Rozdział 7

Màu nền
Font chữ
Font size
Chiều cao dòng


Burke, Wirginia

Ilość dokumentów, które Anastasia przywiozła do domu z biura w Quantico, była tak duża, że musiała przejść się do samochodu dwa razy, żeby je wszystkie przenieść. Odłożyła je w jedynym w pełni umeblowanym pokoju na piętrze – w gabinecie. Powstrzymała się przed natychmiastowym zajrzeniem do akt i zamiast tego poszła do kuchni odgrzać obiad z poprzedniego dnia. Gdy w jednym garnku gotował się ryż, a w drugim podgrzewał się gęsty sos curry, Anastasia wybrała w telefonie numer Libby.

– Coś się stało?

– Nie, dlaczego?

– Wiesz... – Libby zwiesiła na moment głos, a w tle słychać było dźwięk przypominający skrzypienie. – Spodziewałam się, że pierwszy dzień w pracy bardziej cię pochłonie.

– Jestem już w domu.

– Tak wcześnie?

– Jest prawie dwudziesta – stwierdziła Anastasia po zerknięciu na zegarek na lewym nadgarstku.

– Właśnie o tym mówię. Chodzi mi o to, że to dobrze – dodała prędko. – Raczej powinnaś powoli się wdrażać.

Anastasia westchnęła na tyle głośno, by jej rozmówczyni na pewno to usłyszała. Mimo że na Libby sprawa Chirurga również mocno się odbiła, ona wróciła do pracy po niecałych trzech miesiącach. Od pół roku funkcjonowała normalnie. Nieraz wywoływało to w Ashbee ukłucie zazdrości, a nawet poczucie niesprawiedliwości. Teraz jednak wiedziała, że naprawdę potrzebowała tej dłuższej przerwy, ale skoro już wróciła, to nie chciała dłużej słuchać o czyichś wątpliwościach.

– Zaczynasz mi matkować jak Maggie.

– Bez przesady. Po prostu trochę się martwię.

– Wiem, Libby, ale nie masz czym – odparła poirytowana. Cisza po drugiej stronie dała jej moment na zreflektowanie się. – Wszystko jest w porządku.

– Nadal nie mogę uwierzyć, że nie ma cię już w Kansas City.

– Ja też.

– I akurat Waszyngton.

Waszyngton. Miejsce, w którym wszystko doszczętnie się posypało. W kwietniu zeszłego roku myślała, że już nigdy tu nie przyjedzie, tymczasem zamieszkała w niewielkim miasteczku nieopodal. Tylko tutaj mogła pozbierać te kawałki, które zabrał jej Pollard. Tylko tutaj mogła ze wszystkim się skonfrontować, zamiast udawać, że nic się nie stało. Gdyby chciała po prostu uciec z Kansas City, na pewno nie osiedliłaby się tutaj. Potrzebowała nowego początku i mogła go otrzymać jedynie w miejscu poprzedniego końca.
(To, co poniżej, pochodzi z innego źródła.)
/-- REGISTER_WRITE (02 R61; 14 R386; 18 R476, R477): write-1-to-clear bits clear, read-write fields take their value, the low
word of a 64-bit register is held until the high word is written, and any other offset changes nothing. -/
def Obligations.RegisterWrites : Prop :=
  ∀ (s : State) (v : W32), s.power.railTripped = false → s.power.inputOn = true →
    (s.released = true →
      (∀ pair, exec (.registerWrite (.slot pair) 0x808 v) s =
        .next { s with ident := { s.ident with events := s.ident.events &&& ~~~(v.setWidth 4) } }) ∧
      (∀ pair, exec (.registerWrite (.slot pair) 0x010 v) s = .next { s with pairs := (s.pairs.set pair
        { s.pair pair with unboundWr := (s.pair pair).unboundWr && !bit v.toNat 0
                           tailErr := (s.pair pair).tailErr && !bit v.toNat 1
                           headErr := (s.pair pair).headErr && !bit v.toNat 2 }) }) ∧
      (∀ pair off, off ∈ [0x008, 0x00C, 0x014, 0x018, 0x800, 0x804, 0x810, 0x814] →
        exec (.registerWrite (.slot pair) off v) s = .next s) ∧
      (∀ pair, exec (.registerWrite (.slot pair) 0x000 v) s = exec (.doorbell pair v) s ∧
        exec (.registerWrite (.slot pair) 0x004 v) s = exec (.imgCplHeadWrite pair v) s) ∧
      (∀ p, p < 16 → (s.ident.bridge = false ∨ 4 ≤ p) →
        exec (.registerWrite .sideband (0x410 + 0x20 * p) v) s = .next
          { s with sb := { s.sb with heldLow := setKey s.sb.heldLow (0x410 + 0x20 * p) v } } ∧
        exec (.registerWrite .sideband (0x414 + 0x20 * p) v) s = .next
          { s with ports := s.ports.set p { s.port p with gateBase := v ++ lookupD s.sb.heldLow (0x410 + 0x20 * p) 0 } })) ∧
    (∀ fn, exec (.registerWrite (.page0 fn) 0x004 v) s = .next (if bit v.toNat 0
      then { s with bridge := { s.bridge with winErr := s.bridge.winErr.filter (· != fn) } } else s)) ∧
    exec (.registerWrite .sideband 0x0104 v) s = .next { s with flash := { s.flash with addr := w32 (v.toNat % 2 ^ 28) } } ∧
    exec (.registerWrite .sideband 0x0108 v) s = .next { s with flash := { s.flash with err := s.flash.err && !bit v.toNat 30 } } ∧
    exec (.registerWrite .sideband 0x0008 v) s = exec (.sbModuleIdWrite v) s ∧
    exec (.registerWrite .sideband 0x0100 1) s = exec .flashRead s ∧
    exec (.registerWrite .sideband 0x0000 v) s = .next s

/-! ### Rings and records -/

/-- Writes to ImgReqTail and ImgCplHead that are ignored (02 R36, R62): a tail more than a ring ahead of ImgReqHead or behind
the previous tail sets TAIL_ERR, a head that would pass ImgCplTail sets HEAD_ERR, and on a pair that is not bound either write
sets UNBOUND_WR alone. Nothing else changes. -/
def Obligations.IgnoredIndexWrites : Prop :=
  ∀ (i : Nat) (v : W32) (s : State), s.power.railTripped = false → i < 64 →
    ((s.pair i).bound = false →
      exec (.doorbell i v) s = .next { s with pairs := s.pairs.set i { s.pair i with unboundWr := true } } ∧
      exec (.imgCplHeadWrite i v) s = .next { s with pairs := s.pairs.set i { s.pair i with unboundWr := true } }) ∧
    ((s.pair i).bound = true →
      (2 ^ (s.pair i).geom.reqLog2 < ((v.setWidth 16 : W16) - (s.pair i).reqHead).toNat ∨
          ((v.setWidth 16 : W16) - (s.pair i).reqHead).toNat < ((s.pair i).reqTail - (s.pair i).reqHead).toNat →
        exec (.doorbell i v) s = .next { s with pairs := s.pairs.set i { s.pair i with tailErr := true } }) ∧
      (((s.pair i).cplTail - (s.pair i).cplHead).toNat < ((v.setWidth 16 : W16) - (s.pair i).cplHead).toNat →
        exec (.imgCplHeadWrite i v) s = .next { s with pairs := s.pairs.set i { s.pair i with headErr := true } }))

/-- A doorbell and a completion head that are taken (02 R35, R43, R62): the head frees the slots it passes and changes nothing
else; the tail is kept, and the requests up to it are taken in index order, from READY on. -/
def Obligations.IndexWritesTaken : Prop :=
  ∀ (i : Nat) (v : W32) (s : State), s.power.railTripped = false → i < 64 → (s.pair i).bound = true →
    (((v.setWidth 16 : W16) - (s.pair i).cplHead).toNat ≤ ((s.pair i).cplTail - (s.pair i).cplHead).toNat →
      exec (.imgCplHeadWrite i v) s = .next { s with pairs := s.pairs.set i { s.pair i with cplHead := v.setWidth 16 } }) ∧
    (((v.setWidth 16 : W16) - (s.pair i).reqHead).toNat ≤ 2 ^ (s.pair i).geom.reqLog2 →
      ((s.pair i).reqTail - (s.pair i).reqHead).toNat ≤ ((v.setWidth 16 : W16) - (s.pair i).reqHead).toNat →
      (let s1 := { s with pairs := s.pairs.set i { s.pair i with reqTail := v.setWidth 16 } }
       exec (.doorbell i v) s = .next (takeRing i (2 ^ (s.pair i).geom.reqLog2) s1) ∧
       (s.isReady = false → exec (.doorbell i v) s = .next s1))) ∧
    ∀ n, takeRing i (n + 1) s =
      if s.isReady = true ∧ (s.pair i).reqHead ≠ (s.pair i).reqTail then
        takeRing i n (takeRequest (requestAt s i (s.pair i).reqHead).1 (requestAt s i (s.pair i).reqHead).2
          { s with pairs := s.pairs.set i { s.pair i with reqHead := (s.pair i).reqHead + 1 } })
      else s

/-- A completion record has the layout of 02 R40 and the phase of R41.

Posting a record (02 R41, R42, R46): with room in the ring and none waiting, its 32 bytes are written in the slot of
ImgCplTail, which advances; with a full ring it is kept behind the others; on a pair that is not bound nothing happens. Shown
for a record of a command that moves no result, no request and no interrupt. Its bytes count as CTRL accesses (01 R16). -/
def Obligations.RecordsPosted : Prop :=
  (∀ (r : Record) (idx : W16) (g : Nat),
     (recordBytes r idx g).length = 32 ∧
     fld (recordBytes r idx g) 0 4 = r.seq.toNat ∧
     fld (recordBytes r idx g) 4 2 = r.status.code ∧
     fld (recordBytes r idx g) 6 1 = r.reason.code ∧
     fld (recordBytes r idx g) 7 1 = boolNat r.more + 2 * boolNat r.handle.isSome ∧
     fld (recordBytes r idx g) 8 2 = (r.context.getD 0xFFFF) % 65536 ∧
     fld (recordBytes r idx g) 0x0A 1 = r.partState.code ∧
     fld (recordBytes r idx g) 0x0B 1 = (partByte r.partition).toNat ∧
     fld (recordBytes r idx g) 0x0C 4 = (r.handle.getD 0).toNat ∧
     fld (recordBytes r idx g) 0x10 4 = r.resOffset % 2 ^ 32 ∧
     fld (recordBytes r idx g) 0x14 4 = r.resLength % 2 ^ 32 ∧
     fld (recordBytes r idx g) 0x18 4 = r.detail.toNat ∧
     fld (recordBytes r idx g) 0x1C 4 = (if idx.toNat / 2 ^ g % 2 = 0 then 2 ^ 31 else 0) + idx.toNat) ∧
  (∀ (s : State) (i : Nat) (r : Record), r.handle = none → r.owner = none → r.irq = false → r.dest = none →
     ((s.pair i).bound = false → post s i r = s) ∧
     ((s.pair i).bound = true → ((s.pair i).waiting ≠ [] ∨ cplFull (s.pair i) = true) →
       post s i r = { s with pairs := s.pairs.set i { s.pair i with waiting := (s.pair i).waiting ++ [r] } }) ∧
     ((s.pair i).bound = true → (s.pair i).waiting = [] → cplFull (s.pair i) = false →
       post s i r = { s with
         landing := regionWrite s.landing (s.pair i).segs (0x20000 + 32 * ((s.pair i).cplTail.toNat % 2 ^ (s.pair i).geom.cplLog2))
           (recordBytes r (s.pair i).cplTail (s.pair i).geom.cplLog2)
         pairs := s.pairs.set i { s.pair i with cplTail := (s.pair i).cplTail + 1 }
         ctr := match (s.pair i).part with
           | some k => (bump s .landingBytes k 0 32).ctr
           | none => s.ctr }))

/-- The events of the rings (02 R45 to R47): a waiting record is written once the ring has room, one still without room stays;
the oldest command held by FENCE starts once every earlier command of its pair has posted its final record; the oldest command
that waits for result room posts its payload once the region has room. -/
def Obligations.RingEvents : Prop :=
  ∀ (i : Nat) (s : State), s.power.railTripped = false →
    (∀ r, (s.pair i).waiting = [r] → cplFull (s.pair i) = false →
      exec (.pendingRecordPost i) s =
        .next (writeRecord { s with pairs := s.pairs.set i { s.pair i with waiting := [] } } i r)) ∧
    ((s.pair i).waiting = [] ∨ cplFull (s.pair i) = true → exec (.pendingRecordPost i) s = .next s) ∧
    (∀ t c r rest, (s.pair i).fenced = (t, c, r) :: rest →
      exec (.fencedCommandStart i) s = .next (if earlierDone s i t = true
        then startCode c r t { s with pairs := s.pairs.set i { s.pair i with fenced := rest } } else s)) ∧
    (∀ t c st d bs h off s1, s.cmd? t = some c → c.pair < 64 → c.roomWait = some (st, d, bs) →
      (roomWaiters s c.pair).head?.map (·.ticket) = some t →
      allocResult s c.pair bs.length true = some (h, off, s1) → bs.length ≤ resBytes (s.pair c.pair) →
      exec (.resultRoomWaitEnd t) s = .next ((post (writeResult s1 c.pair off bs) c.pair
        { mkRecord s c.seq c.irq c.part st (c.detail st d) t with
          context := c.ctx, handle := some h, resOffset := off, resLength := bs.length }).endCmd c st))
– Wiesz, że wolałabym zostać.

– Wiem, słońce. – Tym razem to Libby westchnęła. Odkąd Anastasia się przeprowadziła, niemal codziennie do siebie dzwoniły, ale to i tak nie było to samo. – Shepherd jeszcze nie znalazł sobie kolejnej ofiary.
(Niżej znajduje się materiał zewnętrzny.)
@[simp] theorem dropJob_power (i : Nat) : (s.dropJob i).power = s.power := by obtain ⟨j, u, l, c, p, h⟩ := dropJob_eq s i; rw [h]
@[simp] theorem dropJob_boot (i : Nat) : (s.dropJob i).boot = s.boot := by obtain ⟨j, u, l, c, p, h⟩ := dropJob_eq s i; rw [h]
@[simp] theorem dropJob_fuses (i : Nat) : (s.dropJob i).fuses = s.fuses := by obtain ⟨j, u, l, c, p, h⟩ := dropJob_eq s i; rw [h]
@[simp] theorem dropJob_flash (i : Nat) : (s.dropJob i).flash = s.flash := by obtain ⟨j, u, l, c, p, h⟩ := dropJob_eq s i; rw [h]
@[simp] theorem dropJob_sec (i : Nat) : (s.dropJob i).sec = s.sec := by obtain ⟨j, u, l, c, p, h⟩ := dropJob_eq s i; rw [h]
@[simp] theorem dropJob_ident (i : Nat) : (s.dropJob i).ident = s.ident := by obtain ⟨j, u, l, c, p, h⟩ := dropJob_eq s i; rw [h]
@[simp] theorem dropJob_sb (i : Nat) : (s.dropJob i).sb = s.sb := by obtain ⟨j, u, l, c, p, h⟩ := dropJob_eq s i; rw [h]
@[simp] theorem dropJob_lc (i : Nat) : (s.dropJob i).lc = s.lc := by obtain ⟨j, u, l, c, p, h⟩ := dropJob_eq s i; rw [h]
@[simp] theorem dropJob_lcLatch (i : Nat) : (s.dropJob i).lcLatch = s.lcLatch := by obtain ⟨j, u, l, c, p, h⟩ := dropJob_eq s i; rw [h]
@[simp] theorem dropJob_landing (i : Nat) : (s.dropJob i).landing = s.landing := by obtain ⟨j, u, l, c, p, h⟩ := dropJob_eq s i; rw [h]
@[simp] theorem dropJob_zeroing (i : Nat) : (s.dropJob i).zeroing = s.zeroing := by obtain ⟨j, u, l, c, p, h⟩ := dropJob_eq s i; rw [h]
@[simp] theorem dropJob_segRetired (i : Nat) : (s.dropJob i).segRetired = s.segRetired := by obtain ⟨j, u, l, c, p, h⟩ := dropJob_eq s i; rw [h]
@[simp] theorem dropJob_segErrs (i : Nat) : (s.dropJob i).segErrs = s.segErrs := by obtain ⟨j, u, l, c, p, h⟩ := dropJob_eq s i; rw [h]
@[simp] theorem dropJob_sparesUsed (i : Nat) : (s.dropJob i).sparesUsed = s.sparesUsed := by obtain ⟨j, u, l, c, p, h⟩ := dropJob_eq s i; rw [h]
@[simp] theorem dropJob_t1 (i : Nat) : (s.dropJob i).t1 = s.t1 := by obtain ⟨j, u, l, c, p, h⟩ := dropJob_eq s i; rw [h]
@[simp] theorem dropJob_pairs (i : Nat) : (s.dropJob i).pairs = s.pairs := by obtain ⟨j, u, l, c, p, h⟩ := dropJob_eq s i; rw [h]
@[simp] theorem dropJob_cmds (i : Nat) : (s.dropJob i).cmds = s.cmds := by obtain ⟨j, u, l, c, p, h⟩ := dropJob_eq s i; rw [h]
@[simp] theorem dropJob_ctxs (i : Nat) : (s.dropJob i).ctxs = s.ctxs := by obtain ⟨j, u, l, c, p, h⟩ := dropJob_eq s i; rw [h]
@[simp] theorem dropJob_stands (i : Nat) : (s.dropJob i).stands = s.stands := by obtain ⟨j, u, l, c, p, h⟩ := dropJob_eq s i; rw [h]
@[simp] theorem dropJob_fills (i : Nat) : (s.dropJob i).fills = s.fills := by obtain ⟨j, u, l, c, p, h⟩ := dropJob_eq s i; rw [h]
@[simp] theorem dropJob_searches (i : Nat) : (s.dropJob i).searches = s.searches := by obtain ⟨j, u, l, c, p, h⟩ := dropJob_eq s i; rw [h]
@[simp] theorem dropJob_calls (i : Nat) : (s.dropJob i).calls = s.calls := by obtain ⟨j, u, l, c, p, h⟩ := dropJob_eq s i; rw [h]
@[simp] theorem dropJob_fetched (i : Nat) : (s.dropJob i).fetched = s.fetched := by obtain ⟨j, u, l, c, p, h⟩ := dropJob_eq s i; rw [h]
@[simp] theorem dropJob_ports (i : Nat) : (s.dropJob i).ports = s.ports := by obtain ⟨j, u, l, c, p, h⟩ := dropJob_eq s i; rw [h]
@[simp] theorem dropJob_vectors (i : Nat) : (s.dropJob i).vectors = s.vectors := by obtain ⟨j, u, l, c, p, h⟩ := dropJob_eq s i; rw [h]
@[simp] theorem dropJob_flowTx (i : Nat) : (s.dropJob i).flowTx = s.flowTx := by obtain ⟨j, u, l, c, p, h⟩ := dropJob_eq s i; rw [h]
@[simp] theorem dropJob_flowRx (i : Nat) : (s.dropJob i).flowRx = s.flowRx := by obtain ⟨j, u, l, c, p, h⟩ := dropJob_eq s i; rw [h]
@[simp] theorem dropJob_early (i : Nat) : (s.dropJob i).early = s.early := by obtain ⟨j, u, l, c, p, h⟩ := dropJob_eq s i; rw [h]
@[simp] theorem dropJob_lost (i : Nat) : (s.dropJob i).lost = s.lost := by obtain ⟨j, u, l, c, p, h⟩ := dropJob_eq s i; rw [h]
@[simp] theorem dropJob_unreach (i : Nat) : (s.dropJob i).unreach = s.unreach := by obtain ⟨j, u, l, c, p, h⟩ := dropJob_eq s i; rw [h]
@[simp] theorem dropJob_bridge (i : Nat) : (s.dropJob i).bridge = s.bridge := by obtain ⟨j, u, l, c, p, h⟩ := dropJob_eq s i; rw [h]
@[simp] theorem dropJob_ctr (i : Nat) : (s.dropJob i).ctr = s.ctr := by obtain ⟨j, u, l, c, p, h⟩ := dropJob_eq s i; rw [h]
@[simp] theorem dropJob_readOut (i : Nat) : (s.dropJob i).readOut = s.readOut := by obtain ⟨j, u, l, c, p, h⟩ := dropJob_eq s i; rw [h]
@[simp] theorem dropJob_hostOut (i : Nat) : (s.dropJob i).hostOut = s.hostOut := by obtain ⟨j, u, l, c, p, h⟩ := dropJob_eq s i; rw [h]
@[simp] theorem dropJob_nextId (i : Nat) : (s.dropJob i).nextId = s.nextId := by obtain ⟨j, u, l, c, p, h⟩ := dropJob_eq s i; rw [h]
@[simp] theorem dropJob_freeIdx (i : Nat) : (s.dropJob i).freeIdx = s.freeIdx := by obtain ⟨j, u, l, c, p, h⟩ := dropJob_eq s i; rw [h]
@[simp] theorem dropJob_pending (i : Nat) : (s.dropJob i).pending = s.pending := by obtain ⟨j, u, l, c, p, h⟩ := dropJob_eq s i; rw [h]
@[simp] theorem dropJob_pair (i : Nat) (j : Nat) : (s.dropJob i).pair j = s.pair j := by obtain ⟨j, u, l, c, p, h⟩ := dropJob_eq s i; rw [h]; rfl
@[simp] theorem dropJob_port (i : Nat) (j : Nat) : (s.dropJob i).port j = s.port j := by obtain ⟨j, u, l, c, p, h⟩ := dropJob_eq s i; rw [h]; rfl
@[simp] theorem dropJob_now (i : Nat) : (s.dropJob i).now  = s.now := by obtain ⟨j, u, l, c, p, h⟩ := dropJob_eq s i; rw [h]; rfl
@[simp] theorem dropJob_myId (i : Nat) : (s.dropJob i).myId  = s.myId := by obtain ⟨j, u, l, c, p, h⟩ := dropJob_eq s i; rw [h]; rfl
@[simp] theorem dropJob_isReady (i : Nat) : (s.dropJob i).isReady  = s.isReady := by obtain ⟨j, u, l, c, p, h⟩ := dropJob_eq s i; rw [h]; rfl
@[simp] theorem dropJob_released (i : Nat) : (s.dropJob i).released  = s.released := by obtain ⟨j, u, l, c, p, h⟩ := dropJob_eq s i; rw [h]; rfl
@[simp] theorem dropJob_life (i : Nat) : (s.dropJob i).life  = s.life := by obtain ⟨j, u, l, c, p, h⟩ := dropJob_eq s i; rw [h]; rfl
@[simp] theorem dropJob_cmd_get (i : Nat) (j : Nat) : (s.dropJob i).cmd? j = s.cmd? j := by obtain ⟨j, u, l, c, p, h⟩ := dropJob_eq s i; rw [h]; rfl
@[simp] theorem dropJob_ctx_get (i : Nat) (j : Nat) : (s.dropJob i).ctx? j = s.ctx? j := by obtain ⟨j, u, l, c, p, h⟩ := dropJob_eq s i; rw [h]; rfl
@[simp] theorem dropJob_search_get (i : Nat) (j : Nat) : (s.dropJob i).search? j = s.search? j := by obtain ⟨j, u, l, c, p, h⟩ := dropJob_eq s i; rw [h]; rfl
@[simp] theorem dropJob_fill_get (i : Nat) (j : Nat) : (s.dropJob i).fill? j = s.fill? j := by obtain ⟨j, u, l, c, p, h⟩ := dropJob_eq s i; rw [h]; rfl

/-! ### modSearch -/

@[simp] theorem modSearch_power (i : Nat) (f : Search → Search) : (s.modSearch i f).power = s.power := rfl
@[simp] theorem modSearch_boot (i : Nat) (f : Search → Search) : (s.modSearch i f).boot = s.boot := rfl
@[simp] theorem modSearch_fuses (i : Nat) (f : Search → Search) : (s.modSearch i f).fuses = s.fuses := rfl
@[simp] theorem modSearch_flash (i : Nat) (f : Search → Search) : (s.modSearch i f).flash = s.flash := rfl
@[simp] theorem modSearch_sec (i : Nat) (f : Search → Search) : (s.modSearch i f).sec = s.sec := rfl
@[simp] theorem modSearch_ident (i : Nat) (f : Search → Search) : (s.modSearch i f).ident = s.ident := rfl
@[simp] theorem modSearch_sb (i : Nat) (f : Search → Search) : (s.modSearch i f).sb = s.sb := rfl
@[simp] theorem modSearch_lc (i : Nat) (f : Search → Search) : (s.modSearch i f).lc = s.lc := rfl
@[simp] theorem modSearch_lcLatch (i : Nat) (f : Search → Search) : (s.modSearch i f).lcLatch = s.lcLatch := rfl
@[simp] theorem modSearch_landing (i : Nat) (f : Search → Search) : (s.modSearch i f).landing = s.landing := rfl
@[simp] theorem modSearch_zeroing (i : Nat) (f : Search → Search) : (s.modSearch i f).zeroing = s.zeroing := rfl
@[simp] theorem modSearch_segRetired (i : Nat) (f : Search → Search) : (s.modSearch i f).segRetired = s.segRetired := rfl
@[simp] theorem modSearch_segErrs (i : Nat) (f : Search → Search) : (s.modSearch i f).segErrs = s.segErrs := rfl
@[simp] theorem modSearch_sparesUsed (i : Nat) (f : Search → Search) : (s.modSearch i f).sparesUsed = s.sparesUsed := rfl
@[simp] theorem modSearch_t1 (i : Nat) (f : Search → Search) : (s.modSearch i f).t1 = s.t1 := rfl
@[simp] theorem modSearch_pairs (i : Nat) (f : Search → Search) : (s.modSearch i f).pairs = s.pairs := rfl
@[simp] theorem modSearch_parts (i : Nat) (f : Search → Search) : (s.modSearch i f).parts = s.parts := rfl
@[simp] theorem modSearch_cmds (i : Nat) (f : Search → Search) : (s.modSearch i f).cmds = s.cmds := rfl
@[simp] theorem modSearch_ctxs (i : Nat) (f : Search → Search) : (s.modSearch i f).ctxs = s.ctxs := rfl
@[simp] theorem modSearch_stands (i : Nat) (f : Search → Search) : (s.modSearch i f).stands = s.stands := rfl
@[simp] theorem modSearch_units (i : Nat) (f : Search → Search) : (s.modSearch i f).units = s.units := rfl
@[simp] theorem modSearch_launches (i : Nat) (f : Search → Search) : (s.modSearch i f).launches = s.launches := rfl
@[simp] theorem modSearch_fills (i : Nat) (f : Search → Search) : (s.modSearch i f).fills = s.fills := rfl
@[simp] theorem modSearch_jobs (i : Nat) (f : Search → Search) : (s.modSearch i f).jobs = s.jobs := rfl
@[simp] theorem modSearch_calls (i : Nat) (f : Search → Search) : (s.modSearch i f).calls = s.calls := rfl
@[simp] theorem modSearch_fetched (i : Nat) (f : Search → Search) : (s.modSearch i f).fetched = s.fetched := rfl
@[simp] theorem modSearch_cut (i : Nat) (f : Search → Search) : (s.modSearch i f).cut = s.cut := rfl
@[simp] theorem modSearch_ports (i : Nat) (f : Search → Search) : (s.modSearch i f).ports = s.ports := rfl
@[simp] theorem modSearch_vectors (i : Nat) (f : Search → Search) : (s.modSearch i f).vectors = s.vectors := rfl
@[simp] theorem modSearch_flowTx (i : Nat) (f : Search → Search) : (s.modSearch i f).flowTx = s.flowTx := rfl
@[simp] theorem modSearch_flowRx (i : Nat) (f : Search → Search) : (s.modSearch i f).flowRx = s.flowRx := rfl
@[simp] theorem modSearch_early (i : Nat) (f : Search → Search) : (s.modSearch i f).early = s.early := rfl
@[simp] theorem modSearch_lost (i : Nat) (f : Search → Search) : (s.modSearch i f).lost = s.lost := rfl
@[simp] theorem modSearch_unreach (i : Nat) (f : Search → Search) : (s.modSearch i f).unreach = s.unreach := rfl
@[simp] theorem modSearch_bridge (i : Nat) (f : Search → Search) : (s.modSearch i f).bridge = s.bridge := rfl
@[simp] theorem modSearch_ctr (i : Nat) (f : Search → Search) : (s.modSearch i f).ctr = s.ctr := rfl
@[simp] theorem modSearch_readOut (i : Nat) (f : Search → Search) : (s.modSearch i f).readOut = s.readOut := rfl
@[simp] theorem modSearch_hostOut (i : Nat) (f : Search → Search) : (s.modSearch i f).hostOut = s.hostOut := rfl
@[simp] theorem modSearch_nextId (i : Nat) (f : Search → Search) : (s.modSearch i f).nextId = s.nextId := rfl
@[simp] theorem modSearch_freeIdx (i : Nat) (f : Search → Search) : (s.modSearch i f).freeIdx = s.freeIdx := rfl
@[simp] theorem modSearch_pending (i : Nat) (f : Search → Search) : (s.modSearch i f).pending = s.pending := rfl
@[simp] theorem modSearch_pair (i : Nat) (f : Search → Search) (j : Nat) : (s.modSearch i f).pair j = s.pair j := rfl
@[simp] theorem modSearch_part (i : Nat) (f : Search → Search) (j : Nat) : (s.modSearch i f).part j = s.part j := rfl
@[simp] theorem modSearch_port (i : Nat) (f : Search → Search) (j : Nat) : (s.modSearch i f).port j = s.port j := rfl
@[simp] theorem modSearch_now (i : Nat) (f : Search → Search) : (s.modSearch i f).now  = s.now := rfl
@[simp] theorem modSearch_myId (i : Nat) (f : Search → Search) : (s.modSearch i f).myId  = s.myId := rfl
@[simp] theorem modSearch_isReady (i : Nat) (f : Search → Search) : (s.modSearch i f).isReady  = s.isReady := rfl
@[simp] theorem modSearch_released (i : Nat) (f : Search → Search) : (s.modSearch i f).released  = s.released := rfl
@[simp] theorem modSearch_life (i : Nat) (f : Search → Search) : (s.modSearch i f).life  = s.life := rfl
@[simp] theorem modSearch_cmd_get (i : Nat) (f : Search → Search) (j : Nat) : (s.modSearch i f).cmd? j = s.cmd? j := rfl
@[simp] theorem modSearch_ctx_get (i : Nat) (f : Search → Search) (j : Nat) : (s.modSearch i f).ctx? j = s.ctx? j := rfl
@[simp] theorem modSearch_launch_get (i : Nat) (f : Search → Search) (j : Nat) : (s.modSearch i f).launch? j = s.launch? j := rfl
@[simp] theorem modSearch_job_get (i : Nat) (f : Search → Search) (j : Nat) : (s.modSearch i f).job? j = s.job? j := rfl
@[simp] theorem modSearch_fill_get (i : Nat) (f : Search → Search) (j : Nat) : (s.modSearch i f).fill? j = s.fill? j := rfl
@[simp] theorem modSearch_unit_get (i : Nat) (f : Search → Search) (v : EngineUnit) : (s.modSearch i f).unit? v = s.unit? v := rfl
– Pewnie poczeka, aż przyjdzie ktoś nowy.

– Pewnie tak.

– W ogóle nie zgadniesz, z kim współpracuję – rzuciła Anastasia. Nie miała ochoty rozmawiać o swoim byłym przełożonym. Poza tym chciała sprawić, żeby z głosu jej przyjaciółki zniknęła ta zmartwiona nuta.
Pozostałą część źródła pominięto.